◆ Assignment
Nothing but the lines from the one with "let known := s.time.values.any" down to the one with "if f.hdr.index = 0" should be returned, exactly and with both ends included, from the material below.

______

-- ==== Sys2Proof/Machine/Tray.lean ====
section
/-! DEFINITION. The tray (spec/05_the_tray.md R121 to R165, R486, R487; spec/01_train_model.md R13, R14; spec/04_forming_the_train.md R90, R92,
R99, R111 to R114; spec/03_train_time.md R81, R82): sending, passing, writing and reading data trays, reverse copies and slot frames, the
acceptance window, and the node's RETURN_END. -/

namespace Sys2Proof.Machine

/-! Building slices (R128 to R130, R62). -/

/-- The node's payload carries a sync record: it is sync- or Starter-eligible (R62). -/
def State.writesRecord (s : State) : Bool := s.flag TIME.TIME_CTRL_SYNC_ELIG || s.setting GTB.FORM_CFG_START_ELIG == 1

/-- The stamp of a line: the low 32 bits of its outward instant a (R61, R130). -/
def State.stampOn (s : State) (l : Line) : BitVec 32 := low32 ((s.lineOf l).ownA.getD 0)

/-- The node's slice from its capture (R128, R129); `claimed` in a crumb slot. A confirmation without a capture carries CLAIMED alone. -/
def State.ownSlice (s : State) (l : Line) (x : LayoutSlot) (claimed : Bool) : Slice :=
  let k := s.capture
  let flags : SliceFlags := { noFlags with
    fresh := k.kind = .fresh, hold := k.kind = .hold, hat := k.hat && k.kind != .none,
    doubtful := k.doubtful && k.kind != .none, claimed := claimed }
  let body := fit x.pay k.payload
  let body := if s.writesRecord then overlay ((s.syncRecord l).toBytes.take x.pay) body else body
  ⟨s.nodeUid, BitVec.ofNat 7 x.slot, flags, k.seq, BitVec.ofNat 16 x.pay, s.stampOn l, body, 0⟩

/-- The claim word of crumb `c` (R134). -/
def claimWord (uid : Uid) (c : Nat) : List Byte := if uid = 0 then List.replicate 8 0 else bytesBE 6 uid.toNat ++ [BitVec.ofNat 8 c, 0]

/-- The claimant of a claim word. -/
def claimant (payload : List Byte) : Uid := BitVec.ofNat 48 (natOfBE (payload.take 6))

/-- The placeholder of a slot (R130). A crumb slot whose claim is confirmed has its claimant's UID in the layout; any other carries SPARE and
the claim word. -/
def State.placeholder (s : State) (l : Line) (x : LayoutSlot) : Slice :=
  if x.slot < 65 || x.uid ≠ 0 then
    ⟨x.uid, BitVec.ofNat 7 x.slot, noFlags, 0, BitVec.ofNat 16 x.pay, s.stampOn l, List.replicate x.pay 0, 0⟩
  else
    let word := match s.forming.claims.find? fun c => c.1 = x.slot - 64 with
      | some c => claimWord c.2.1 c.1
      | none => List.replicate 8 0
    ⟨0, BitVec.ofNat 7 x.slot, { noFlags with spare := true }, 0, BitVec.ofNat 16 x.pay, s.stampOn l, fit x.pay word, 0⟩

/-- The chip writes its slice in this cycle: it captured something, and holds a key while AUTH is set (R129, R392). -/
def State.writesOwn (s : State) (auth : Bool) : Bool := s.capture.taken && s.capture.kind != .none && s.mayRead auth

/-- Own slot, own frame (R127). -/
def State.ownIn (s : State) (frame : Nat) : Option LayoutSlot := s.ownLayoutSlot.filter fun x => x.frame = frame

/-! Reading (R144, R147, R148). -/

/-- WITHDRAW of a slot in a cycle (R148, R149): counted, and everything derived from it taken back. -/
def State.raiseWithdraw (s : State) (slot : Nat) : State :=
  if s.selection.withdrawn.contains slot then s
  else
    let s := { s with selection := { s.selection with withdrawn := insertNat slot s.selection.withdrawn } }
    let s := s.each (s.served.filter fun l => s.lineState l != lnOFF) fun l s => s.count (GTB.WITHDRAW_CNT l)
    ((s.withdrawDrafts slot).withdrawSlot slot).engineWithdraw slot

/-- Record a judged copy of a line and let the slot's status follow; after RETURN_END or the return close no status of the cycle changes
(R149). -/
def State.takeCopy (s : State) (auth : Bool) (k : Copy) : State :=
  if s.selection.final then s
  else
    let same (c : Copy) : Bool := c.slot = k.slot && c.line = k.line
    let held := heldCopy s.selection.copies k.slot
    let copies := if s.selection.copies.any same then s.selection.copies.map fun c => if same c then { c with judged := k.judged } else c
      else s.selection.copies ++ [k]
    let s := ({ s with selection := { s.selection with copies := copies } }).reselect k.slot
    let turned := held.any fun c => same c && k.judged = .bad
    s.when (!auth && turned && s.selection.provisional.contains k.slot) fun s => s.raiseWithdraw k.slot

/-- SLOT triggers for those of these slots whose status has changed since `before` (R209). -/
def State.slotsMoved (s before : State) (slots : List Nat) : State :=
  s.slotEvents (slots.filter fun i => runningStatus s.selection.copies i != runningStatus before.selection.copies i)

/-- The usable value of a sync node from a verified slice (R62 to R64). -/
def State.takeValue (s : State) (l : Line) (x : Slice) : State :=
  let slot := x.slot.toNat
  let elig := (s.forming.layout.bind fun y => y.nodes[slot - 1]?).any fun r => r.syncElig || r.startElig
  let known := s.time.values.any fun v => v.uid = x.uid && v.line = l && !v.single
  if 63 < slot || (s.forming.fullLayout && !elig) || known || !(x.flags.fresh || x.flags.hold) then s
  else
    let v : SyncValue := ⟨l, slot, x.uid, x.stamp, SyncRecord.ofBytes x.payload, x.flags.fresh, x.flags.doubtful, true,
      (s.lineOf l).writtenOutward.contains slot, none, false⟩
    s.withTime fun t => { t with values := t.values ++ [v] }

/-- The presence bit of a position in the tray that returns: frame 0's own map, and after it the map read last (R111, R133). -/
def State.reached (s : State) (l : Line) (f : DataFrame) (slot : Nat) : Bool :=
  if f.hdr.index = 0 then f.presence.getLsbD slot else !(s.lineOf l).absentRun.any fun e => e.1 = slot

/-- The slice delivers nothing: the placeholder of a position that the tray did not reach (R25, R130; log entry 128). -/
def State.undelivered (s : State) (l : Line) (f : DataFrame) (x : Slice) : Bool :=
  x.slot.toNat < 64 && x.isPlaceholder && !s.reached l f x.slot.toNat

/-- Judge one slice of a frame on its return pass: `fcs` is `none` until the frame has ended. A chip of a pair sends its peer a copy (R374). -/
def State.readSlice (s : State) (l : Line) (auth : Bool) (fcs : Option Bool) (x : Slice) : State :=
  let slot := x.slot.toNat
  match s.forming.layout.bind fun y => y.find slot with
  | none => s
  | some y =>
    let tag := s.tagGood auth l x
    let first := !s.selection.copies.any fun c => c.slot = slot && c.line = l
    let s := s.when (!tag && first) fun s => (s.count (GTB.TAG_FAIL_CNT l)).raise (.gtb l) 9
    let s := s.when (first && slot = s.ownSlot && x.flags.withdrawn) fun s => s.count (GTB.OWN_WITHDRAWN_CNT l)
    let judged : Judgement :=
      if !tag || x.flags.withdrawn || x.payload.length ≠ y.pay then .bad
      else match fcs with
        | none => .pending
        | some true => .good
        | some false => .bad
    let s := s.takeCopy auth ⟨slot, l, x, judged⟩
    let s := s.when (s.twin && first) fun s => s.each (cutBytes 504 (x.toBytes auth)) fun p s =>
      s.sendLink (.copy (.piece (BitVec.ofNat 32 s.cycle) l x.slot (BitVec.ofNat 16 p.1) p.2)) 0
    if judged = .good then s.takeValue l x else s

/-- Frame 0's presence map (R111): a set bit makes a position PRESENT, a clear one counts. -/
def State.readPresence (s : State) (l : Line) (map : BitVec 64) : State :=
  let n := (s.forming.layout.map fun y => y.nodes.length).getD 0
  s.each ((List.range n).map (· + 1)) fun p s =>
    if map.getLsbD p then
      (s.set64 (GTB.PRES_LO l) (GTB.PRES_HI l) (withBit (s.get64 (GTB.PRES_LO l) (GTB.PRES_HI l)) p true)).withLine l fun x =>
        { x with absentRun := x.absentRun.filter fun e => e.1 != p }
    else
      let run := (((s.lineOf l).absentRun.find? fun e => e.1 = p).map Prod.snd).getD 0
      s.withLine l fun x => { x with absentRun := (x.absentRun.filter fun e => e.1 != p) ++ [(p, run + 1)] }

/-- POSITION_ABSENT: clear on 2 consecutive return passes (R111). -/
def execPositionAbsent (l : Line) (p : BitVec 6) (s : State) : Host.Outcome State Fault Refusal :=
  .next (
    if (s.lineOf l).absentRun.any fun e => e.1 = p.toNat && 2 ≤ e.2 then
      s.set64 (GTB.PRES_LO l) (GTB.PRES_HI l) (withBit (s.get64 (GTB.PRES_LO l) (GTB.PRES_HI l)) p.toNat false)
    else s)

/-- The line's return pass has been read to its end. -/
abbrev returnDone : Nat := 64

______

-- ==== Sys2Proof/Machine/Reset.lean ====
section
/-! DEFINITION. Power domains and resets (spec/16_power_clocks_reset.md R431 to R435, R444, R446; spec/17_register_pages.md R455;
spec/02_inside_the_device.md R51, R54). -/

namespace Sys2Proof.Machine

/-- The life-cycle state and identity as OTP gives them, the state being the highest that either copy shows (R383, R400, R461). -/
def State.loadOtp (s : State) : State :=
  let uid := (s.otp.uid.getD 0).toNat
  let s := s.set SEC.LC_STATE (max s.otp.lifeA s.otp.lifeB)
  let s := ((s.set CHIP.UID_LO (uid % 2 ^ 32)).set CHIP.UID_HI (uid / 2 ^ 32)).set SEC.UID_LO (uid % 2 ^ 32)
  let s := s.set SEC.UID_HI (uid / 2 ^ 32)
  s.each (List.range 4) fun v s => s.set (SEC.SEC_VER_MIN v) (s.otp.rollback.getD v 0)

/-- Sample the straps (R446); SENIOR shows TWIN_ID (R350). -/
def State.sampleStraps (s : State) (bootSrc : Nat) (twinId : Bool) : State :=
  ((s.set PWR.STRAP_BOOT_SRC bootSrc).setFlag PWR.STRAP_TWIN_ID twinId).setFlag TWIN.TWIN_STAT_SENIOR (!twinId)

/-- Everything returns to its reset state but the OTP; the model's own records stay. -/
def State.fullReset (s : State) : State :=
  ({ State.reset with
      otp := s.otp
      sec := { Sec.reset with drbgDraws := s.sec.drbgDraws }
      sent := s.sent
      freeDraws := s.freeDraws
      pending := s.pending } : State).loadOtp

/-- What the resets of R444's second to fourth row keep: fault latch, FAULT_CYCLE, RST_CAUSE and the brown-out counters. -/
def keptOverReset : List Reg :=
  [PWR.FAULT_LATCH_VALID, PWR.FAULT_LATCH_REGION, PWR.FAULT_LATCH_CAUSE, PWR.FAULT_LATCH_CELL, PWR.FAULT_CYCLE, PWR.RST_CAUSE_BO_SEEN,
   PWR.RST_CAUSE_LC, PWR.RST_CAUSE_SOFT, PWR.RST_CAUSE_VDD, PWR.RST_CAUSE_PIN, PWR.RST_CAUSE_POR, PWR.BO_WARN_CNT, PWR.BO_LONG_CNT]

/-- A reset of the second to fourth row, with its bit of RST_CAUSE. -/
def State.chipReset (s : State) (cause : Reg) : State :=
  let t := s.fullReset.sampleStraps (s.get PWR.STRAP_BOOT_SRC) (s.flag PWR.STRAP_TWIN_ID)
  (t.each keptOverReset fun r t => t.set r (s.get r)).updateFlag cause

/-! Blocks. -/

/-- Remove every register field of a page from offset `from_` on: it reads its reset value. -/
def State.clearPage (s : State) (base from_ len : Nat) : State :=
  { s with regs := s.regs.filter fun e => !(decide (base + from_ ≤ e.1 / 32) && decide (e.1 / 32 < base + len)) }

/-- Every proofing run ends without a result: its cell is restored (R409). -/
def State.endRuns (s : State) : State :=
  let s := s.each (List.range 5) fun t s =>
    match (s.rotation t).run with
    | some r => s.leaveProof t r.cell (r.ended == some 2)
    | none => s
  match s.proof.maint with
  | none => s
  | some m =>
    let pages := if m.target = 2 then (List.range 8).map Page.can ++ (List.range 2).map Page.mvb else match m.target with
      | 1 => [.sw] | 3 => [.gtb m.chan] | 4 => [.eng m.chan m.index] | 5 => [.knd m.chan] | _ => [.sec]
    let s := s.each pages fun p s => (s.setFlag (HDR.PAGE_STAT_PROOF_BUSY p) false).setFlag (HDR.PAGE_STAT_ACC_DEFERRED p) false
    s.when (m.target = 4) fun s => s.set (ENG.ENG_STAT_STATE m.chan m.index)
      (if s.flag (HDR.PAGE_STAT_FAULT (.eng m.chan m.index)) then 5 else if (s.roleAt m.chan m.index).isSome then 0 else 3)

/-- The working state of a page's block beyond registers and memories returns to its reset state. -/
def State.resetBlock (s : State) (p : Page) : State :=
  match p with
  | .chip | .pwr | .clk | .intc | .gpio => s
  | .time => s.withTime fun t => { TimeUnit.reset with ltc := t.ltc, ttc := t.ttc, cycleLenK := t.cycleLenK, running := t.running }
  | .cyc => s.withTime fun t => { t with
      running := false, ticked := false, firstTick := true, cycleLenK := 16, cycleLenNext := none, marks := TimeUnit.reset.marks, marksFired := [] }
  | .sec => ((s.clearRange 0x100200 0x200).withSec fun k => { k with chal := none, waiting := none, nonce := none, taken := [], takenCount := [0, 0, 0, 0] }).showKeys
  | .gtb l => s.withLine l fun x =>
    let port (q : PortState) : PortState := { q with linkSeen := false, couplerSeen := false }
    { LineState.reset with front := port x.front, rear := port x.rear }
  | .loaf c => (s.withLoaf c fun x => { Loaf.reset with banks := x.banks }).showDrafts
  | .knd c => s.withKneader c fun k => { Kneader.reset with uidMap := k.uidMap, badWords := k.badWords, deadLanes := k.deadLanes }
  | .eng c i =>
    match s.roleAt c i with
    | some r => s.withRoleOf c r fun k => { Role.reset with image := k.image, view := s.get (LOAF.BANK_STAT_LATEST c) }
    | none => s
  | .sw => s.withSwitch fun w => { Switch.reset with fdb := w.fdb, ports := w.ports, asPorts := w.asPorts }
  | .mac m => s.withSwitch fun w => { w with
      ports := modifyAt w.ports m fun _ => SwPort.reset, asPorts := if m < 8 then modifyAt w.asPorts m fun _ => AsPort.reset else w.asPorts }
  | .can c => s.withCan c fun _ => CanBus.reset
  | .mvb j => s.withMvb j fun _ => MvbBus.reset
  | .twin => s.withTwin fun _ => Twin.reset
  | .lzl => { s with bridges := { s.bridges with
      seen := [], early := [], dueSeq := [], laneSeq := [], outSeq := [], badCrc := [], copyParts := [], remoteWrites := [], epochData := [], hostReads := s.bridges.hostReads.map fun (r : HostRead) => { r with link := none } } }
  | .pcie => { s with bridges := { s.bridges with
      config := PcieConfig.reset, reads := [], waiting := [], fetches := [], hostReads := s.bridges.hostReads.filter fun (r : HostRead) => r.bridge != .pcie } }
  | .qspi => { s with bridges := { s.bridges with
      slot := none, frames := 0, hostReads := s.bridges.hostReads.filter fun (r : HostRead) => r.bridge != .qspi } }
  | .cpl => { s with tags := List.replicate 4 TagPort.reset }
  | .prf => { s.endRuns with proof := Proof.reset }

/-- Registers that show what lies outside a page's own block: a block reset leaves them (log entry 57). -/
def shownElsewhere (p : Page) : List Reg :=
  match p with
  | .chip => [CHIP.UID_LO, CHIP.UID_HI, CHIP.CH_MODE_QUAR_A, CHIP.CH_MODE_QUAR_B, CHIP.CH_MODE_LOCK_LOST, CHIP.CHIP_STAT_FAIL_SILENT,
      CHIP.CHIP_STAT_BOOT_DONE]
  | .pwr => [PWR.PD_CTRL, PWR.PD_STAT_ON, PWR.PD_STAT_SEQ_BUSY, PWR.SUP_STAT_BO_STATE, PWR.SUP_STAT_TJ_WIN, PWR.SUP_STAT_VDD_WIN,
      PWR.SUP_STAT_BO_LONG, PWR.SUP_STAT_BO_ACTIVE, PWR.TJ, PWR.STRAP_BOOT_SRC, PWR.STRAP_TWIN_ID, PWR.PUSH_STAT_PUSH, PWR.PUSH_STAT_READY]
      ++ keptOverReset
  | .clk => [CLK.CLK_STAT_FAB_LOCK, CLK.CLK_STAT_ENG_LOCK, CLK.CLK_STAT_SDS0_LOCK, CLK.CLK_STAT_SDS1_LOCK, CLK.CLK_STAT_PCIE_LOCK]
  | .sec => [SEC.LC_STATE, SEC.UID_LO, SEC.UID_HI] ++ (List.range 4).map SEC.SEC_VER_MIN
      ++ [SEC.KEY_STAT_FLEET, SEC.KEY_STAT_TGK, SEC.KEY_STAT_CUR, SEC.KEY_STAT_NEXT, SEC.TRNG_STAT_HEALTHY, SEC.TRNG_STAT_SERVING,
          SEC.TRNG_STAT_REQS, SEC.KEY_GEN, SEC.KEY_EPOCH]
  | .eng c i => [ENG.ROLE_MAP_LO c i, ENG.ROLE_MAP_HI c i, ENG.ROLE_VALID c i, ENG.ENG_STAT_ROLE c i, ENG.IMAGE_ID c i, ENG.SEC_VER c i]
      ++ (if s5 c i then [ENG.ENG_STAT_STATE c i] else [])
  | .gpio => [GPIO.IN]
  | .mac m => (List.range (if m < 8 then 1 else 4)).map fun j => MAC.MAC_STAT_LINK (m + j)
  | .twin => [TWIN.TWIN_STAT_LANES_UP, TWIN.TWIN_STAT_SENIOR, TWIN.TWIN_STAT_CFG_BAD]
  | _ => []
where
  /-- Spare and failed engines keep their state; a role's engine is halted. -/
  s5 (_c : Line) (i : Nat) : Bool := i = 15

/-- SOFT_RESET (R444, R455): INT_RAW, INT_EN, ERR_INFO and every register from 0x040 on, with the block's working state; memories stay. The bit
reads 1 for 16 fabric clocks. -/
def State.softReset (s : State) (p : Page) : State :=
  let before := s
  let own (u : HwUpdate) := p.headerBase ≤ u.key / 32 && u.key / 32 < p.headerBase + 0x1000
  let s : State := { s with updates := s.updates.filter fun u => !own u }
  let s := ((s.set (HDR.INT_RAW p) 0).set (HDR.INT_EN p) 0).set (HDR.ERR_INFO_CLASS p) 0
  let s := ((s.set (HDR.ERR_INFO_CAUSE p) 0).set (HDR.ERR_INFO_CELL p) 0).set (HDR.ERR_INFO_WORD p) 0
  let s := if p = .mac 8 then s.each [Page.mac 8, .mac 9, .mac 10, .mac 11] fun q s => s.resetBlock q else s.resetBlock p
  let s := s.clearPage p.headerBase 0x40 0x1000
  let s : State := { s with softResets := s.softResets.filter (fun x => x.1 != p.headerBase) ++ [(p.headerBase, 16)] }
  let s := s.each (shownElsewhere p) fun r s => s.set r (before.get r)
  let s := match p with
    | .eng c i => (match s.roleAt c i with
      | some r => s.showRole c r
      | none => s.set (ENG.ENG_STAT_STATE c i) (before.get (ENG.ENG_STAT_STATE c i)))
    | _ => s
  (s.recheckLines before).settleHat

______

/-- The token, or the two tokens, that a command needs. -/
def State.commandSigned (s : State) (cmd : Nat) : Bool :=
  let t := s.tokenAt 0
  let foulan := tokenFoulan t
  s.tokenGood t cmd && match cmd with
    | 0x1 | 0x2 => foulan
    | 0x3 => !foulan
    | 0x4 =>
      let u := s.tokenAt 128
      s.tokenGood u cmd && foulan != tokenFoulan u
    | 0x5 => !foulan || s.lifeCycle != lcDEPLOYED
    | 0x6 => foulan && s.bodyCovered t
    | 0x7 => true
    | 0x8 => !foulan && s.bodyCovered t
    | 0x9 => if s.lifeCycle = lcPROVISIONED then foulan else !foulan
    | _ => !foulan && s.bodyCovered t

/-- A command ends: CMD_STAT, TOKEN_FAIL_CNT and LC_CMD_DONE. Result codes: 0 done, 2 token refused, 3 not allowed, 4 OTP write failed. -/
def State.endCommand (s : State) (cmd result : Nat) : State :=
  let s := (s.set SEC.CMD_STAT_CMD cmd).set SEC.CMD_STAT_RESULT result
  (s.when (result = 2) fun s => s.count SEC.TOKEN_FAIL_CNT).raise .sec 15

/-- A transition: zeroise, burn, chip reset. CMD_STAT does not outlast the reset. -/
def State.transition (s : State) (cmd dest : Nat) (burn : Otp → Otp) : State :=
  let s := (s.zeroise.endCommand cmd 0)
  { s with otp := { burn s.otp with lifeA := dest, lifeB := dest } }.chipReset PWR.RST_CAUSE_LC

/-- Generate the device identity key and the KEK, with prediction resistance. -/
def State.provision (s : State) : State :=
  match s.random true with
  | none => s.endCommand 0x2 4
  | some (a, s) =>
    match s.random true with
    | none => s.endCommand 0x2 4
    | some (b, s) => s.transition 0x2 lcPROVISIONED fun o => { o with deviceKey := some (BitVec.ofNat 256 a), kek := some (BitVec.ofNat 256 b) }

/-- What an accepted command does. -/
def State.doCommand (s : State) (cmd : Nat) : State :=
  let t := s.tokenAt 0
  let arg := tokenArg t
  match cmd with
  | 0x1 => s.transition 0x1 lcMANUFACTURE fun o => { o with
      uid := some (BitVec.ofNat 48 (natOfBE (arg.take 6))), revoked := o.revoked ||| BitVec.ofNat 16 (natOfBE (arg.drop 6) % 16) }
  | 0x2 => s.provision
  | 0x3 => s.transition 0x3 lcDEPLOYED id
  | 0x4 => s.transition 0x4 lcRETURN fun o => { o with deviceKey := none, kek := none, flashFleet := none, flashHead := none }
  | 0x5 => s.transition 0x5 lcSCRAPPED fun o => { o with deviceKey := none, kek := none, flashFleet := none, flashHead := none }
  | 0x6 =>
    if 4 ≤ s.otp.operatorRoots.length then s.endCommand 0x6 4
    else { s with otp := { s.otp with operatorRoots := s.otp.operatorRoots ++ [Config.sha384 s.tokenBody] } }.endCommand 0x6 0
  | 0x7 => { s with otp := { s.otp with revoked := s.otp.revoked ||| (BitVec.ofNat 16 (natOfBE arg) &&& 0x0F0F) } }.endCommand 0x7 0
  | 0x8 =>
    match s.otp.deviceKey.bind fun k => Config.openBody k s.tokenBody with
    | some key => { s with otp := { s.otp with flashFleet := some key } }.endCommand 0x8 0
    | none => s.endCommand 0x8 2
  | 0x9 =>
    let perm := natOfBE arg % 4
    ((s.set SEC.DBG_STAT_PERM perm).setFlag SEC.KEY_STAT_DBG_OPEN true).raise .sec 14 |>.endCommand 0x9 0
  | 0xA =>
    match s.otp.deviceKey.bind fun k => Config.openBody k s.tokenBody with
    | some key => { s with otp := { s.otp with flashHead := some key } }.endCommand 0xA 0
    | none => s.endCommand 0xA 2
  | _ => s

______

◆ Task solution
  let known := s.time.values.any fun v => v.uid = x.uid && v.line = l && !v.single
  if 63 < slot || (s.forming.fullLayout && !elig) || known || !(x.flags.fresh || x.flags.hold) then s
  else
    let v : SyncValue := ⟨l, slot, x.uid, x.stamp, SyncRecord.ofBytes x.payload, x.flags.fresh, x.flags.doubtful, true,
      (s.lineOf l).writtenOutward.contains slot, none, false⟩
    s.withTime fun t => { t with values := t.values ++ [v] }

/-- The presence bit of a position in the tray that returns: frame 0's own map, and after it the map read last (R111, R133). -/
def State.reached (s : State) (l : Line) (f : DataFrame) (slot : Nat) : Bool :=
  if f.hdr.index = 0 then f.presence.getLsbD slot else !(s.lineOf l).absentRun.any fun e => e.1 = slot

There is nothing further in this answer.